Philosophy: Async-first, documentation-heavy, respect for deep work time

Communication Channels by Purpose

Urgent Issues (Response: Immediate)

Channel: Slack/Discord direct message or #urgent channel When: Production down, critical bug blocking team, security incident Example: "API gateway is returning 500s for all requests"

Anti-pattern: Using urgent channels for non-urgent questions

Daily Updates (Response: Within 4 hours)

Channel: Async standup (Slack thread, dedicated channel) When: Progress updates, blockers, plans for the day Format:

✅ Yesterday: Completed authentication refactor
🚧 Today: Starting rate limiter implementation
🚫 Blockers: None

Anti-pattern: Skipping updates or making them too vague

Technical Decisions (Response: Permanent record)

Channel: Architecture Decision Records (ADRs) in Git When: Architecture choices, technology selection, design patterns Example: "ADR-042: Use WebAssembly for audio processing core"

Anti-pattern: Making decisions in chat that get lost

Code Review (Response: < 24 hours)

Channel: GitHub PR comments When: All code changes, documentation updates Format: Constructive, specific, actionable feedback

Anti-pattern: Approving without reading, blocking without explanation

Announcements (Response: Acknowledged)

Channel: Email + Slack #announcements When: Team changes, major releases, process updates Example: "New CI/CD pipeline deployed, see docs for migration"

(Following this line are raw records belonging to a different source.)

-- ==== Sys2Proof/Syntax.lean ====
section
/-!
DEFINITION. The commands of the DH2096: one constructor of `Instr` per row of spec/opcode_table.json,
with the operands the outside world gives it.  Every command carries the `Moment` at which it is
executed.  A mailbox command carries its whole request (R70); an autonomous event carries what its
surroundings decide (a pin level, a received frame, a sensor reading, a twin's message).
-/

namespace Sys2Proof

/-- A mailbox request (R70): the mailbox it is rung in, its header fields and its payload bytes. -/
structure Request where
  mbx : Fin 16
  tag : BitVec 16
  length : Nat
  autoCommit : Bool
  readShadow : Bool
  payload : List Byte
  deriving DecidableEq, Repr

/-- The outcome of reading one sensor: a reading in 0.25 °C, or unreadable (not oscillating). -/
abbrev Reading := Option Int

/-- The 18 temperature readings of one sample (R413): T0–T15, TK0, TK1 and the stack sensor. -/
structure TempReadings where
  die : List Reading
  tk0 : Reading
  tk1 : Reading
  hbm : Reading
  deriving DecidableEq, Repr

/-- The fields of an STS frame (R294). -/
structure StsHead where
  temperature : Option Int
  heaterDuty : Nat
  overTemp : Bool
  driveFault : Bool
  deriving DecidableEq, Repr

/-- An STS frame's payload (R294). -/
structure Sts where
  protocol : Nat
  vendor : Nat
  moduleType : Nat
  headsPresent : Byte
  bufferLines : Nat
  moduleFw : Word
  source : Nat
  fault : Bool
  hvGood : Bool
  supplies : List Nat
  heads : List StsHead
  lateStrobes : Word
  missingData : Word
  overlaps : Word
  crcErrors : Word
  deriving DecidableEq, Repr

/-- One HLT record (R293): 32 samples of 12 bits of one fire of one nozzle. -/
structure HltRec where
  localHead : Nat
  nozzle : Nat
  line : Word
  samples : List Nat
  deriving DecidableEq, Repr

/-- How an upstream frame or block is faulty (R269, R273). -/
inductive FrameDefect where
  /-- An invalid control block (R269); `inFrame`: it stood inside a frame. -/
  | invalidBlock (inFrame : Bool)
  /-- A reserved frame type (R273). -/
  | reservedType
  /-- A failing CRC; an HLT header that could be read gives its frame_seq (R273, R283). -/
  | crc (hltSeq : Option Nat)
  /-- A payload_length that disagrees with the block count (R273). -/
  | length
  deriving DecidableEq, Repr

/-- What the twin says of itself at HELLO (R324). -/
structure Hello where
  pairIdHigh : Bool
  serial : BitVec 64
  rev : Word
  fw : BitVec 24
  lc : Nat
  hostBoth : Bool
  acting : Bool
  contiguous : Bool
  sysState : Nat
  deriving DecidableEq, Repr

/-- One element of the input stream of R332: a counted edge or SSI frame of an axis of unit P, with
P's timestamp, the counter after it and its sign or delta; a frame that counts nothing has delta 0. -/
structure StreamEdge where
  axis : Nat
  tick : Nat
  counter : Word
  delta : Int
  deriving DecidableEq, Repr

/-- A system-state transition that unit P mirrors (R327, R333). -/
inductive StateEvent where
  | armed | paused | ready | resumed
  deriving DecidableEq, Repr

/-- What a CONTROL message delivers (R323, R327, R332–R336). -/
inductive Control where
  /-- The twin's heartbeat message alone (R326). -/
  | heartbeat
  /-- Input-stream elements, closing the stream through `closed`, and the motion states that axes have
  entered other than by an edge: tick, axis and code (R332). -/
  | stream (edges : List StreamEdge) (motions : List (Nat × Nat × Nat)) (closed : Nat)
  /-- A state event to be applied at tick `at_` (R333). -/
  | stateEvent (e : StateEvent) (at_ : Nat)
  /-- A HALT that unit S reports to unit P (R333). -/
  | haltReport
  /-- The twin's own ceiling (R334). -/
  | ceiling (c : Nat)
  /-- The combined ceiling and the tick from which it is used (R334). -/
  | combined (c at_ : Nat)
  /-- A head-temperature snapshot with an apply line per bar (R336). -/
  | temps (values : List (Nat × Option Int)) (apply : List (Nat × Word)) (tick : Nat)
  /-- An AT_INDEX preset or its cancellation (R327, R138). -/
  | preset (axis : Nat) (value : Option Word)
  /-- The pairing configuration of unit P (R327). -/
  | pairConfig (hostBoth : Bool) (actGpio : Nat) (actLow : Bool) (resyncMatch : Nat)
  /-- The twin's Weave mode (R367), its free log entries (R487) and its system state and fault. -/
  | status (contiguous : Bool) (logFree : Nat) (sysState : Nat) (fault : Reason)
  /-- The twin's WITHDRAWN flag (R341, R343). -/
  | withdrawn (w : Bool)
  /-- PAIR.UNPAIR ends the pair in both units (R348). -/
  | unpair
  deriving DecidableEq, Repr

/-- The part of a resynchronisation snapshot (R341) that belongs to one generator. -/
structure TrigSnap where
  gen : Nat
  /-- It is RUNNING (R160), and its latest line index, where it has ticketed one. -/
  running : Bool
  last : Option Word
  entry : Nat
  remaining : Nat
  compare : Pos48
  lineIndex : Word
  lastFire : Option Nat
  held : List (Word × Pos48)
  deriving DecidableEq, Repr

/-- The resynchronisation snapshot of R341. -/
structure Snapshot where
  cfg : Cfg
  health : Table Word
  gens : List TrigSnap
  joins : List (Nat × Word)
  histories : List (Nat × List (Nat × Int × Word))
  banks : List (Nat × Nat)
  deriving DecidableEq, Repr

/-- A change-log entry's content (R479), its sequence apart. -/
structure LogBody where
  aon : Nat
  boot : Nat
  origin : Byte
  objClass : Byte
  reason : Reason
  objId : Word
  oldDigest : Word
  newDigest : Word
  flags : BitVec 16
  twinSeq : BitVec 16
  deriving DecidableEq, Repr

/-- One word that a patrol or a read found in error (R360): its memory (0 Weave, 1 Stake, 2 HBM), its
address, HBM bank and row, and whether it was correctable. -/
structure MemError where
  source : Fin 3
  address : Nat
  bank : Nat
  row : Nat
  correctable : Bool
  master : Nat
  deriving DecidableEq, Repr

/-- What one host completion returned (R386). -/
inductive Completion where
  | data (bytes : List Byte)
  | error
  | poisoned
  deriving DecidableEq, Repr

/-- A completion, and the address of the request that it answers (R382, R386). -/
structure HostReply where
  address : Nat
  completion : Completion
  deriving DecidableEq, Repr

/-- How the self-test sequence ended in U4 (R468): the MISRs that are not their expected signature (R465), under 16 times
the partition plus the unit, and the rows of SRAM banks (0–31 Weave, 32 + k Stake) that the march test found failing. -/
structure StartupBist where
  misrs : List (Nat × BitVec 64) := []
  rows : List (Nat × Nat) := []
  deriving DecidableEq, Repr

/-- The key under which an image's signature verifies (R408, R453): none, the Voljan manufacturing key of the boot
ROM, or the public key with a given hash. -/
inductive Signer where
  | unsigned | rom
  | key (hash : BitVec 384)
  deriving DecidableEq, Repr

/-- A firmware image as the boot ROM finds it (R408): what its header gives, whose signature it bears, and whether a
read error occurs while it is loaded. DESIGN CHOICE, log entry 121. -/
structure BootImage where
  sequence : Nat := 0
  length : Nat := 4096
  /-- Patch, minor and line (HST_FW). -/
  fw : BitVec 24 := 0x010000
  signer : Signer := .rom
  readError : Bool := false
  deriving DecidableEq, Repr

/-- What the surroundings decide in an Upsett phase that completes or fails (R406). -/
structure PhaseInput where
  /-- U1: each word at NORMAL, MARGIN_HIGH and MARGIN_LOW, where it differs from the array. -/
  margins : Table (Word × Word) := []
  /-- U4: the results of the start-up tests. -/
  bist : StartupBist := {}
  /-- U5: the images in the two slots of the boot flash, where a header verifies (R408). -/
  imageA : Option BootImage := some {}
  imageB : Option BootImage := none
  deriving DecidableEq, Repr

/-- The outcome of the pulses on one bit (R458): whether each cell verified. -/
structure BitPulse where
  bit : Nat
  cell0 : Bool
  cell1 : Bool
  deriving DecidableEq, Repr

/-- How the pulses of an OTP operation went (R458, R460): the words and bits in order, as far
as the operation went, and whether VQPS became good. -/
structure OtpPulses where
  bits : List (Nat × BitPulse)
  sourceGood : Bool
  deriving DecidableEq, Repr

/-- Newly measured calibration coefficients of one target (R429, R433): gain and offset. -/
structure Coeff where
  gain : Nat
  offset : Int
  deriving DecidableEq, Repr

/-- Which held event a holdoff of R133 releases: its event code and the object concerned (and the
reason, for TRIG_DROP, R183). -/
structure EventKey where
  code : BitVec 16
  obj : Nat
  sub : Nat
  deriving DecidableEq, Repr

/-- The PLLs of R394. -/
inductive Pll where
  | core | fabric | hbm | link | time
  deriving DecidableEq, Repr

Anti-pattern: Important info buried in casual channels

Brainstorming (Response: Synchronous)

Channel: Scheduled video call or voice channel When: Complex problems needing real-time collaboration Before: Share context doc 24h in advance After: Document outcomes in wiki

Anti-pattern: Meeting without agenda, no follow-up notes

Questions & Help (Response: Best effort)

Channel: Slack #dev-help or #audio-dev When: Need guidance, stuck on problem, seeking opinions Best practice: Share context, what you've tried, specific question

Anti-pattern: "XYZ doesn't work" without details

Project Coordination (Response: Daily check)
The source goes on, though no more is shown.